■ EXERCISE DATA ■
-- ==== Sys2Proof/Machine/ResultCommands.lean ====
section
/-! DEFINITION. The Result Store's requests (chapter 6). -/

namespace Sys2Proof.Machine

def passStatusCode : PassStatus → Nat
  | .complete => 0
  | .aborted => 1

/-- The marks byte of a pass result (section 11.6). -/
def resultMarks (r : PassResult) : List Byte :=
  flagSet 1 [r.velocityClamped, r.restarted, r.methodReduced, r.beyondRating, r.ghHeld, r.proposalClamped]

/-- A pass result laid out as section 11.6 gives it, but for the ids that follow it. -/
def resultData (r : PassResult) : List Byte :=
  u32 r.id ++ u16 r.runNumber ++ u16 r.passNumber ++ u8 r.slot ++ u8 r.meter ++ u16 r.meterIdent
    ++ u8 (passStatusCode r.status) ++ u8 (endCauseCode r.cause) ++ u32 r.startStamp ++ u32 r.endStamp
    ++ u8 r.verticals
    ++ maskBytes 1 [r.area.isSome, r.measured.isSome, r.meanVelocity.isSome, r.rated.isSome,
      r.deviation.isSome, r.proposal.isSome]
    ++ u32 r.width ++ optU32 r.area ++ optU32 r.measured ++ optU16 r.meanVelocity
    ++ i16 r.ghStart ++ i16 r.ghEnd ++ i16 r.ghMean ++ u8 r.version ++ u8 (ratingMarkCode r.ratingMark)
    ++ optU32 r.rated ++ optI16 r.deviation ++ optI16 r.proposal ++ resultMarks r

def oldestId (log : List PassResult) : Option Nat := log.head?.map PassResult.id

def newestId (log : List PassResult) : Option Nat := log.getLast?.map PassResult.id

/-- The oldest and newest ids held. -/
def idsData (log : List PassResult) : List Byte := optU32 (oldestId log) ++ optU32 (newestId log)

/-- The result a selector names in the log (R130). -/
def selectResult (log : List PassResult) : ResultSelector → Option PassResult
  | .newest => log.getLast?
  | .oldest => log.head?
  | .ident n => log.find? fun r => r.id == n
  | .unknown _ => none

/-- Whether a selector lies in its range (R130). -/
def selectorInRange : ResultSelector → Bool
  | .ident n => within 1 4294967295 n
  | .unknown _ => false
  | _ => true

/-- READ_RESULT's reply (R130). -/
def resultReply (log : List PassResult) (selector : ResultSelector) : Reply :=
  if selectorInRange selector then
    match selectResult log selector with
    | some r => okReply (resultData r ++ idsData log)
    | none =>
      emptyReply (maskBytes 1 [(oldestId log).isSome, (newestId log).isSome] ++ idsData log)
  else rangeReply []

/-- READ_RESULT (R130). -/
def execReadResult (p : Port) (selector : ResultSelector) (s : State) : Result :=
  .next (readRequest 0x50 p s fun t => resultReply t.results.log selector)

/-- READ_PASS's data: the fields of R131, the mask covering slot, meter number, meter identifier,
GH_start with its held mark, and result id. The held mark is absent with GH_start: the model's reading
(log entry 11). The sums are wider than 4 bytes: log entry 12. -/
def passData (r : ResultStore) : List Byte :=
  let x := r.pass
  u8 (passStateCode x.state) ++ u16 x.runNumber ++ u16 x.passNumber
    ++ maskBytes 1 [x.slot.isSome, x.meter.isSome, x.meterIdent.isSome, x.ghStart.isSome,
      x.resultId.isSome]
    ++ optU8 x.slot ++ optU8 x.meter ++ optU16 x.meterIdent ++ u32 x.startStamp ++ optI16 x.ghStart
    ++ optMark (x.ghStart.map fun _ => x.ghStartHeld) ++ u8 r.table.length ++ u8 (completeCount r.table)
    ++ u64 (sumPanels Panel.q r.table) ++ u64 (sumPanels Panel.area r.table) ++ optU32 x.resultId

/-- READ_PASS (R131). -/
def execReadPass (p : Port) (s : State) : Result :=
  .next (readRequest 0x51 p s fun t => okReply (passData t.results))

def pointData (x : MeasuredPoint) : List Byte := u16 x.pulses ++ u32 x.countedMs ++ u16 x.velocity

/-- One entry's bytes: the fields of R120, the mask covering depth, method used, mean velocity, span, q
and a. -/
def entryData (e : TableEntry) : List Byte :=
  let finalized := e.panel.isSome
  u8 e.ordinal ++ u8 e.index ++ u32 e.x ++ u8 (depthModeCode e.depthMode)
    ++ u8 (methodCode e.methodFetched) ++ u8 e.countTime
    ++ maskBytes 1 [e.depth.isSome, e.methodUsed.isSome, e.mean.isSome, finalized, finalized, finalized]
    ++ optU16 e.depth ++ optU8 (e.methodUsed.map methodCode) ++ counted u16 e.pointDepths
    ++ counted pointData e.points ++ optU16 e.mean ++ twoValued e.complete
    ++ optU32 (e.panel.map Panel.span) ++ u64 ((e.panel.map Panel.q).getD 0)
    ++ optU32 (e.panel.map Panel.area) ++ flagSet 1 [e.methodReduced, e.restarted, e.velocityClamped]

/-- READ_PASS_VERTICAL's reply (R132). -/
def entryReply (r : ResultStore) (ordinal : Nat) : Reply :=
  if within 1 40 ordinal then
    match r.table[ordinal - 1]? with
    | some e => okReply (entryData e ++ u8 (passStateCode r.pass.state))
    | none => emptyReply (u8 r.table.length)
  else rangeReply []

/-- READ_PASS_VERTICAL (R132). -/
def execReadPassVertical (p : Port) (ordinal : Nat) (s : State) : Result :=
  .next (readRequest 0x52 p s fun t => entryReply t.results ordinal)

end Sys2Proof.Machine
end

■ ABOUT THIS TASK ■
Write all of the records out again exactly.

■ TASK RESPONSE ■
-- ==== Sys2Proof/Machine/ResultCommands.lean ====
section
/-! DEFINITION. The Result Store's requests (chapter 6). -/

namespace Sys2Proof.Machine

def passStatusCode : PassStatus → Nat
  | .complete => 0
  | .aborted => 1

/-- The marks byte of a pass result (section 11.6). -/
def resultMarks (r : PassResult) : List Byte :=
  flagSet 1 [r.velocityClamped, r.restarted, r.methodReduced, r.beyondRating, r.ghHeld, r.proposalClamped]

/-- A pass result laid out as section 11.6 gives it, but for the ids that follow it. -/
def resultData (r : PassResult) : List Byte :=
  u32 r.id ++ u16 r.runNumber ++ u16 r.passNumber ++ u8 r.slot ++ u8 r.meter ++ u16 r.meterIdent
    ++ u8 (passStatusCode r.status) ++ u8 (endCauseCode r.cause) ++ u32 r.startStamp ++ u32 r.endStamp
    ++ u8 r.verticals
    ++ maskBytes 1 [r.area.isSome, r.measured.isSome, r.meanVelocity.isSome, r.rated.isSome,
      r.deviation.isSome, r.proposal.isSome]
    ++ u32 r.width ++ optU32 r.area ++ optU32 r.measured ++ optU16 r.meanVelocity
    ++ i16 r.ghStart ++ i16 r.ghEnd ++ i16 r.ghMean ++ u8 r.version ++ u8 (ratingMarkCode r.ratingMark)
    ++ optU32 r.rated ++ optI16 r.deviation ++ optI16 r.proposal ++ resultMarks r

def oldestId (log : List PassResult) : Option Nat := log.head?.map PassResult.id

def newestId (log : List PassResult) : Option Nat := log.getLast?.map PassResult.id

/-- The oldest and newest ids held. -/
def idsData (log : List PassResult) : List Byte := optU32 (oldestId log) ++ optU32 (newestId log)

/-- The result a selector names in the log (R130). -/
def selectResult (log : List PassResult) : ResultSelector → Option PassResult
  | .newest => log.getLast?
  | .oldest => log.head?
  | .ident n => log.find? fun r => r.id == n
  | .unknown _ => none

/-- Whether a selector lies in its range (R130). -/
def selectorInRange : ResultSelector → Bool
  | .ident n => within 1 4294967295 n
  | .unknown _ => false
  | _ => true

/-- READ_RESULT's reply (R130). -/
def resultReply (log : List PassResult) (selector : ResultSelector) : Reply :=
  if selectorInRange selector then
    match selectResult log selector with
    | some r => okReply (resultData r ++ idsData log)
    | none =>
      emptyReply (maskBytes 1 [(oldestId log).isSome, (newestId log).isSome] ++ idsData log)
  else rangeReply []

/-- READ_RESULT (R130). -/
def execReadResult (p : Port) (selector : ResultSelector) (s : State) : Result :=
  .next (readRequest 0x50 p s fun t => resultReply t.results.log selector)

/-- READ_PASS's data: the fields of R131, the mask covering slot, meter number, meter identifier,
GH_start with its held mark, and result id. The held mark is absent with GH_start: the model's reading
(log entry 11). The sums are wider than 4 bytes: log entry 12. -/
def passData (r : ResultStore) : List Byte :=
  let x := r.pass
  u8 (passStateCode x.state) ++ u16 x.runNumber ++ u16 x.passNumber
    ++ maskBytes 1 [x.slot.isSome, x.meter.isSome, x.meterIdent.isSome, x.ghStart.isSome,
      x.resultId.isSome]
    ++ optU8 x.slot ++ optU8 x.meter ++ optU16 x.meterIdent ++ u32 x.startStamp ++ optI16 x.ghStart
    ++ optMark (x.ghStart.map fun _ => x.ghStartHeld) ++ u8 r.table.length ++ u8 (completeCount r.table)
    ++ u64 (sumPanels Panel.q r.table) ++ u64 (sumPanels Panel.area r.table) ++ optU32 x.resultId

/-- READ_PASS (R131). -/
def execReadPass (p : Port) (s : State) : Result :=
  .next (readRequest 0x51 p s fun t => okReply (passData t.results))

def pointData (x : MeasuredPoint) : List Byte := u16 x.pulses ++ u32 x.countedMs ++ u16 x.velocity

/-- One entry's bytes: the fields of R120, the mask covering depth, method used, mean velocity, span, q
and a. -/
def entryData (e : TableEntry) : List Byte :=
  let finalized := e.panel.isSome
  u8 e.ordinal ++ u8 e.index ++ u32 e.x ++ u8 (depthModeCode e.depthMode)
    ++ u8 (methodCode e.methodFetched) ++ u8 e.countTime
    ++ maskBytes 1 [e.depth.isSome, e.methodUsed.isSome, e.mean.isSome, finalized, finalized, finalized]
    ++ optU16 e.depth ++ optU8 (e.methodUsed.map methodCode) ++ counted u16 e.pointDepths
    ++ counted pointData e.points ++ optU16 e.mean ++ twoValued e.complete
    ++ optU32 (e.panel.map Panel.span) ++ u64 ((e.panel.map Panel.q).getD 0)
    ++ optU32 (e.panel.map Panel.area) ++ flagSet 1 [e.methodReduced, e.restarted, e.velocityClamped]

/-- READ_PASS_VERTICAL's reply (R132). -/
def entryReply (r : ResultStore) (ordinal : Nat) : Reply :=
  if within 1 40 ordinal then
    match r.table[ordinal - 1]? with
    | some e => okReply (entryData e ++ u8 (passStateCode r.pass.state))
    | none => emptyReply (u8 r.table.length)
  else rangeReply []

/-- READ_PASS_VERTICAL (R132). -/
def execReadPassVertical (p : Port) (ordinal : Nat) (s : State) : Result :=
  .next (readRequest 0x52 p s fun t => entryReply t.results ordinal)

end Sys2Proof.Machine
end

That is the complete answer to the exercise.